/-- R14, R116, R139, R165, R175, R176: the settle expiry closes the net of the load's accounts, works out the overrun
and writes the strokes due at the final V. At AWAITING_FINAL the catch-up begins: each IDLE channel that owes a stroke,
with fewer than 3 misses in a row and a catch-up count below the limit, fires one; after a trip, and while the arm is
LOCKED or its lane SHUT (R173), none does. While a channel of the load is busy it stays in SETTLING; with every one IDLE
the load enters ENDED at once. R140: the maximum settle raises LEAK_BY where a pulse came, which locks an arm not LOCKED
and marks the load TRIPPED; where none came the timer stops and nothing else changes. -/
def Obligations.SettleTimersExpire : Prop :=
  ∀ (a : ArmId) (l : Load) (s : State), s.powered = true → s.head a = some l → l.state = .settling →
    ((s.arm a).flow.settleTimer.isSome = true → (l.adds.map (·.inj)).Nodup →
      s.causes[Cause.overrun.index] = .note → (s.arm a).endReported = false →
      (s.arm a).endStage = .awaitingFinal ∨ (s.arm a).endStage = .tripped →
      let due (e : AddEntry) : Nat := l.v * e.dose / ((s.injector e.inj).stroke * 10000)
      let fires (e : AddEntry) : Bool :=
        !noStroke s a && (s.arm a).endStage == .awaitingFinal && (s.injector e.inj).state == .idle &&
          decide ((s.injector e.inj).catchUp < (s.defn a).catchUp) && decide (e.consec < 3) &&
          decide (e.proven < due e)
      let counted (e : AddEntry) : AddEntry :=
        { e with due := due e, fired := if fires e then e.fired + 1 else e.fired }
      let closed (m : Load) : Prop :=
        m.number = l.number ∧ m.v = l.v ∧ m.vc = l.v ∧
        m.base = closedAccount (s.meter (s.defn a).baseMeter) l.base ∧
        m.eth = (match (s.defn a).ethMeter with
          | none => l.eth
          | some e => closedAccount (s.meter e) l.eth) ∧
        (l.preset * 1000 < l.v → .overrun ∈ m.notices)
      ((∀ e ∈ l.adds, (s.injector e.inj).state = .idle ∧ fires e = false) →
        ∃ t m, exec (.settleTimerExpiry a) s = .next t ∧ m ∈ t.loads ∧ closed m ∧ m.state = .ended ∧
          m.overrun = some (l.v - l.preset * 1000) ∧
          m.outcome = some (match l.pendingOut with
            | none => .complete
            | some .short => .short
            | some .tripped => .tripped) ∧
          m.adds = l.adds.map (fun e =>
            { counted e with verdict := some (addVerdictOf l.v e.dose e.tol e.proven (s.injector e.inj).stroke) }) ∧
          m.frac = some (ethFraction m.eth.net m.base.net) ∧ m.mce = s.metrology ∧
          t.injectors = s.injectors ∧ t.attention.pending[Source.loadEnded.index] = true ∧
          (t.arm a).flow.settleTimer = none ∧ (t.arm a).flow.maxTimer = none ∧
          (t.arm a).endStage = .none) ∧
      ((∃ e ∈ l.adds, (s.injector e.inj).state ≠ .idle ∨ fires e = true) →
        ∃ t m, exec (.settleTimerExpiry a) s = .next t ∧ t.head a = some m ∧ closed m ∧
          m.state = .settling ∧ m.pendingOut = l.pendingOut ∧ m.adds = l.adds.map counted ∧
          (t.arm a).flow.settleComplete = true ∧ (t.arm a).flow.overrun = l.v - l.preset * 1000 ∧
          (t.arm a).flow.settleTimer = none ∧ (t.arm a).flow.maxTimer = none ∧
          (t.arm a).endReported = false ∧
          (t.arm a).endStage = (if (s.arm a).endStage = .awaitingFinal then .catchingUp else .tripped) ∧
          (∀ e ∈ l.adds,
            let j := s.injector e.inj
            t.injector e.inj = if fires e then
              { j with
                state := .firing, strokeLoad := some l.number, pulseTimer := some j.width
                proofTimer := some j.proofTo, catchUp := j.catchUp + 1 }
              else j) ∧
          ∀ j, (∀ e ∈ l.adds, e.inj ≠ j) → t.injector j = s.injector j)) ∧
    ((s.arm a).flow.maxTimer.isSome = true → (s.arm a).flow.lastSettle = none →
      exec (.maximumSettleExpiry a) s = .next (s.modFlow a fun f => { f with maxTimer := none })) ∧
    (∀ m, (s.arm a).flow.maxTimer.isSome = true → (s.arm a).flow.lastSettle = some m →
      (s.arm a).flow.settleComplete = false → (s.arm a).locked = false →
      s.causes[Cause.leakBy.index] = .trip →
      ∃ t k, exec (.maximumSettleExpiry a) s = .next t ∧ t.head a = some k ∧ k.state = .settling ∧
        k.pendingOut = some .tripped ∧ k.v = l.v ∧ (t.arm a).flow.maxTimer = none ∧
        (t.arm a).flow.settleTimer = (s.arm a).flow.settleTimer ∧ (t.arm a).locked = true ∧
        (t.arm a).lockRecord = some (.leakBy, .meter m) ∧ t.lanes = s.lanes ∧
        t.attention.pending[Source.armLocked.index] = true)

/-! ### The link timer, supply, RESTART and FACTORY_CLEAR (chapter 10) -/

/-- R198, R205(b): the expiry of the running link timer stops it and raises LINK_LOST (here with the default class NOTE)
on the head load of every commissioned arm in ADMITTING … ENDING, and on nothing else. -/
def Obligations.LinkTimeoutRaisesLinkLost : Prop :=
  ∀ (s : State), s.powered = true → s.link.timer.isSome = true → s.causes[Cause.linkLost.index] = .note →
    ∃ t, exec .linkTimeoutExpiry s = .next t ∧ t.link = { s.link with timer := none } ∧
      t.arms = s.arms ∧ t.header = s.header ∧ t.lanes = s.lanes ∧ t.injectors = s.injectors ∧
      t.meters = s.meters ∧ t.recipes = s.recipes ∧
      (∀ a l, (s.arm a).defn.isSome = true → s.head a = some l → l.state.preSettling = true →
        t.head a = some { l with notices := insertCause .linkLost l.notices } ∧
        t.attention.pending[Source.notice.index] = true) ∧
      (∀ a, (s.arm a).defn = none ∨ s.headIs a LoadState.preSettling = false → t.head a = s.head a) ∧
      ((∀ a, (s.arm a).defn = none ∨ s.headIs a LoadState.preSettling = false) →
        t.loads = s.loads ∧ t.attention = s.attention)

--

Only lines with the string "true" are wanted; please find each one in the listing and copy it.

  ∀ (a : ArmId) (l : Load) (s : State), s.powered = true → s.head a = some l → l.state = .settling →
    ((s.arm a).flow.settleTimer.isSome = true → (l.adds.map (·.inj)).Nodup →
          t.injectors = s.injectors ∧ t.attention.pending[Source.loadEnded.index] = true ∧
      ((∃ e ∈ l.adds, (s.injector e.inj).state ≠ .idle ∨ fires e = true) →
          (t.arm a).flow.settleComplete = true ∧ (t.arm a).flow.overrun = l.v - l.preset * 1000 ∧
    ((s.arm a).flow.maxTimer.isSome = true → (s.arm a).flow.lastSettle = none →
    (∀ m, (s.arm a).flow.maxTimer.isSome = true → (s.arm a).flow.lastSettle = some m →
        (t.arm a).flow.settleTimer = (s.arm a).flow.settleTimer ∧ (t.arm a).locked = true ∧
        t.attention.pending[Source.armLocked.index] = true)
  ∀ (s : State), s.powered = true → s.link.timer.isSome = true → s.causes[Cause.linkLost.index] = .note →
      (∀ a l, (s.arm a).defn.isSome = true → s.head a = some l → l.state.preSettling = true →
        t.attention.pending[Source.notice.index] = true) ∧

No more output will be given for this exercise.